◆ **Exercise**
Below are entries; copy exactly the lines from the one with "isLogon : Bool" through the one with "at OPERATE. -/", both included, and leave out the rest.
★ ★ ★ ★ ★ ★ ★
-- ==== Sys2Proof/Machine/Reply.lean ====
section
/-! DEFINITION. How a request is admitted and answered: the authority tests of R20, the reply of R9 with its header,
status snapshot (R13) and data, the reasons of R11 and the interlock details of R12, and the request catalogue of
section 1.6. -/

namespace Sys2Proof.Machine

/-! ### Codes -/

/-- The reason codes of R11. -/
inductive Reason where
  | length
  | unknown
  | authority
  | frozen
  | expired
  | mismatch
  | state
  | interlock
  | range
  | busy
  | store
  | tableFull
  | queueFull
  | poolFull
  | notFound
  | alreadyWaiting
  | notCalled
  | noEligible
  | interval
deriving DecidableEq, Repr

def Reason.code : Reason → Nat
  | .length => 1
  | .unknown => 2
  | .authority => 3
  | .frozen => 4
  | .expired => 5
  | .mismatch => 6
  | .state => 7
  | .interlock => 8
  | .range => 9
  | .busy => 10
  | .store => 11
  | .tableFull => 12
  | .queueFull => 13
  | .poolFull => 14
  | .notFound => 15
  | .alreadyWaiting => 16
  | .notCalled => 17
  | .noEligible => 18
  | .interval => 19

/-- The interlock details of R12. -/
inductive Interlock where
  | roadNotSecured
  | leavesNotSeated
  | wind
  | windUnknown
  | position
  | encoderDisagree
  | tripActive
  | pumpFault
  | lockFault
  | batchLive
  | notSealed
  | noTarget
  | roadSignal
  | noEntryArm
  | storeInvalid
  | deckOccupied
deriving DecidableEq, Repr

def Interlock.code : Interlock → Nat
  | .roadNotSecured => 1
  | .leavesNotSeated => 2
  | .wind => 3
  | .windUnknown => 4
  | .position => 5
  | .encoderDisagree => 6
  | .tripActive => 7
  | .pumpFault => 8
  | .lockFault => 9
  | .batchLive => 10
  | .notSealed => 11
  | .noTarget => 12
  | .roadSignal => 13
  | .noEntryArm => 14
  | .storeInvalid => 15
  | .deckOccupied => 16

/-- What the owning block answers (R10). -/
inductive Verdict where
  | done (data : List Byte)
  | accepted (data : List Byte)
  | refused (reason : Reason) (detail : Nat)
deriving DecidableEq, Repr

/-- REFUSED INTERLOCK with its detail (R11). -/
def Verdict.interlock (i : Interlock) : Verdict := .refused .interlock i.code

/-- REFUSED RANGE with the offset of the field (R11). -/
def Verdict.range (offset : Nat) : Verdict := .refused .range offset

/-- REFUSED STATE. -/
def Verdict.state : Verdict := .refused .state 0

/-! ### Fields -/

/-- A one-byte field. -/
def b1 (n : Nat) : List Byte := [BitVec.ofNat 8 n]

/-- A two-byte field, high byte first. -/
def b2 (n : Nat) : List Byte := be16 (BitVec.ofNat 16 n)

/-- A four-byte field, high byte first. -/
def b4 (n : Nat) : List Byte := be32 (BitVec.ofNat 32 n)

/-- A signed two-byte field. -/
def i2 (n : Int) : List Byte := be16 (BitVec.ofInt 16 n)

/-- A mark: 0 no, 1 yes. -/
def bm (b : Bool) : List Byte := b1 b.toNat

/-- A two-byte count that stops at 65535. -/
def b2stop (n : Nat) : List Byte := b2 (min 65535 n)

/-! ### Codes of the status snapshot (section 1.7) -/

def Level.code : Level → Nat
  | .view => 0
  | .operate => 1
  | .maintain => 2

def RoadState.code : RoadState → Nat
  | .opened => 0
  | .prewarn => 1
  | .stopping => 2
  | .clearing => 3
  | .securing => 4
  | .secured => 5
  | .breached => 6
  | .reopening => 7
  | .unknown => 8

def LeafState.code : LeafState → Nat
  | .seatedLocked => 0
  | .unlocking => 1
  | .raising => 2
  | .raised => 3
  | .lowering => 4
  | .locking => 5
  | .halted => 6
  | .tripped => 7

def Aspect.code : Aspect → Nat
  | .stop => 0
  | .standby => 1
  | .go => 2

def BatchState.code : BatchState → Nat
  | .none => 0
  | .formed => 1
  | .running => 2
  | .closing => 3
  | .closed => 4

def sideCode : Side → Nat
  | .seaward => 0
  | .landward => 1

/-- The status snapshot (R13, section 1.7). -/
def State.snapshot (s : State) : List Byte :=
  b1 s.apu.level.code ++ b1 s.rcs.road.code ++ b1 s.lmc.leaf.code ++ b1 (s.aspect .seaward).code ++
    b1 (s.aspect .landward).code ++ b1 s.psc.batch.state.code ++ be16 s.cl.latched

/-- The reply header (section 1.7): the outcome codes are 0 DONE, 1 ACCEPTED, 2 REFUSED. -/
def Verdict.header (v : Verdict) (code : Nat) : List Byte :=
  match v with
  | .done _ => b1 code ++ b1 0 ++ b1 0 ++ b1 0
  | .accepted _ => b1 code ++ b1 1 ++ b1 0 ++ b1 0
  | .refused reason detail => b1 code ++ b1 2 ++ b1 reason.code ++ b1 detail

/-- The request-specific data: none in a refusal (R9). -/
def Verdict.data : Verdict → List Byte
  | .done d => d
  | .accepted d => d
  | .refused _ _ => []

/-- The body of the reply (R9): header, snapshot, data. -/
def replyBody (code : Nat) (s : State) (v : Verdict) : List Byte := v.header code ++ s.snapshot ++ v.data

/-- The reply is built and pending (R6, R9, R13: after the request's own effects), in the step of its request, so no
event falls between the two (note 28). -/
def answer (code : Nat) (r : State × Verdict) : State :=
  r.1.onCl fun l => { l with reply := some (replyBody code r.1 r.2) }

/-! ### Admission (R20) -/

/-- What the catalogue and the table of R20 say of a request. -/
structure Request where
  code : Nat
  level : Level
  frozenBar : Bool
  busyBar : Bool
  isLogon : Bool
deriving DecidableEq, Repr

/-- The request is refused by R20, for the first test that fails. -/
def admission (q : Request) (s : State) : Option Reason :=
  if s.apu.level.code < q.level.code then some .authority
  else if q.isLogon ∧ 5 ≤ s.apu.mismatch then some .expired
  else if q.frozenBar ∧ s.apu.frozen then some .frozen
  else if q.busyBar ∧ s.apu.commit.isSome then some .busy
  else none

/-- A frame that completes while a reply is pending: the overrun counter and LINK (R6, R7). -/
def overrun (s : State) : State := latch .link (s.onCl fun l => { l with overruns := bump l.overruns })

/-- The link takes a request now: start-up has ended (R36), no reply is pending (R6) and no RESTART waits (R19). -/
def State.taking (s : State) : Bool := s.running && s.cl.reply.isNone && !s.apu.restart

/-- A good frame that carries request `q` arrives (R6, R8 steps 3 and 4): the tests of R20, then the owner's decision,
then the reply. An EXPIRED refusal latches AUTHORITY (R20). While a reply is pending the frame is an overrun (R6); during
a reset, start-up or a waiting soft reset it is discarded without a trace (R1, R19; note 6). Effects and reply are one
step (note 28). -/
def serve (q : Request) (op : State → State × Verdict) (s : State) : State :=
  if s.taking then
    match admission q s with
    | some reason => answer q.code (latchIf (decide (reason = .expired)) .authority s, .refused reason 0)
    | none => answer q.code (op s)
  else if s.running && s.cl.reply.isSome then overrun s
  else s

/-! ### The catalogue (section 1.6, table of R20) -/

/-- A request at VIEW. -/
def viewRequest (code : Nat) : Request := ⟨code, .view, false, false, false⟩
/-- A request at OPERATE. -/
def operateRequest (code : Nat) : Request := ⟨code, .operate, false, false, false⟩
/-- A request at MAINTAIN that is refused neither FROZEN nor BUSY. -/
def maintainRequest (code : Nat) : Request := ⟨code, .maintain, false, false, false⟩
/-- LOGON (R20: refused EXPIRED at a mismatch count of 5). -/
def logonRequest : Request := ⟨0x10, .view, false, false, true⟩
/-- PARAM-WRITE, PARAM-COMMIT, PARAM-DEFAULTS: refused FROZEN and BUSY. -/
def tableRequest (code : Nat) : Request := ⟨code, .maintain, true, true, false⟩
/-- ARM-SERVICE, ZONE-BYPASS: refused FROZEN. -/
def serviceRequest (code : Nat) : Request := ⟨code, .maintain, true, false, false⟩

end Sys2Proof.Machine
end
★ ★ ★ ★ ★ ★ ★
◆ **Answer to this task**
  isLogon : Bool
deriving DecidableEq, Repr

/-- The request is refused by R20, for the first test that fails. -/
def admission (q : Request) (s : State) : Option Reason :=
  if s.apu.level.code < q.level.code then some .authority
  else if q.isLogon ∧ 5 ≤ s.apu.mismatch then some .expired
  else if q.frozenBar ∧ s.apu.frozen then some .frozen
  else if q.busyBar ∧ s.apu.commit.isSome then some .busy
  else none

/-- A frame that completes while a reply is pending: the overrun counter and LINK (R6, R7). -/
def overrun (s : State) : State := latch .link (s.onCl fun l => { l with overruns := bump l.overruns })

/-- The link takes a request now: start-up has ended (R36), no reply is pending (R6) and no RESTART waits (R19). -/
def State.taking (s : State) : Bool := s.running && s.cl.reply.isNone && !s.apu.restart

/-- A good frame that carries request `q` arrives (R6, R8 steps 3 and 4): the tests of R20, then the owner's decision,
then the reply. An EXPIRED refusal latches AUTHORITY (R20). While a reply is pending the frame is an overrun (R6); during
a reset, start-up or a waiting soft reset it is discarded without a trace (R1, R19; note 6). Effects and reply are one
step (note 28). -/
def serve (q : Request) (op : State → State × Verdict) (s : State) : State :=
  if s.taking then
    match admission q s with
    | some reason => answer q.code (latchIf (decide (reason = .expired)) .authority s, .refused reason 0)
    | none => answer q.code (op s)
  else if s.running && s.cl.reply.isSome then overrun s
  else s

/-! ### The catalogue (section 1.6, table of R20) -/

/-- A request at VIEW. -/
def viewRequest (code : Nat) : Request := ⟨code, .view, false, false, false⟩
/-- A request at OPERATE. -/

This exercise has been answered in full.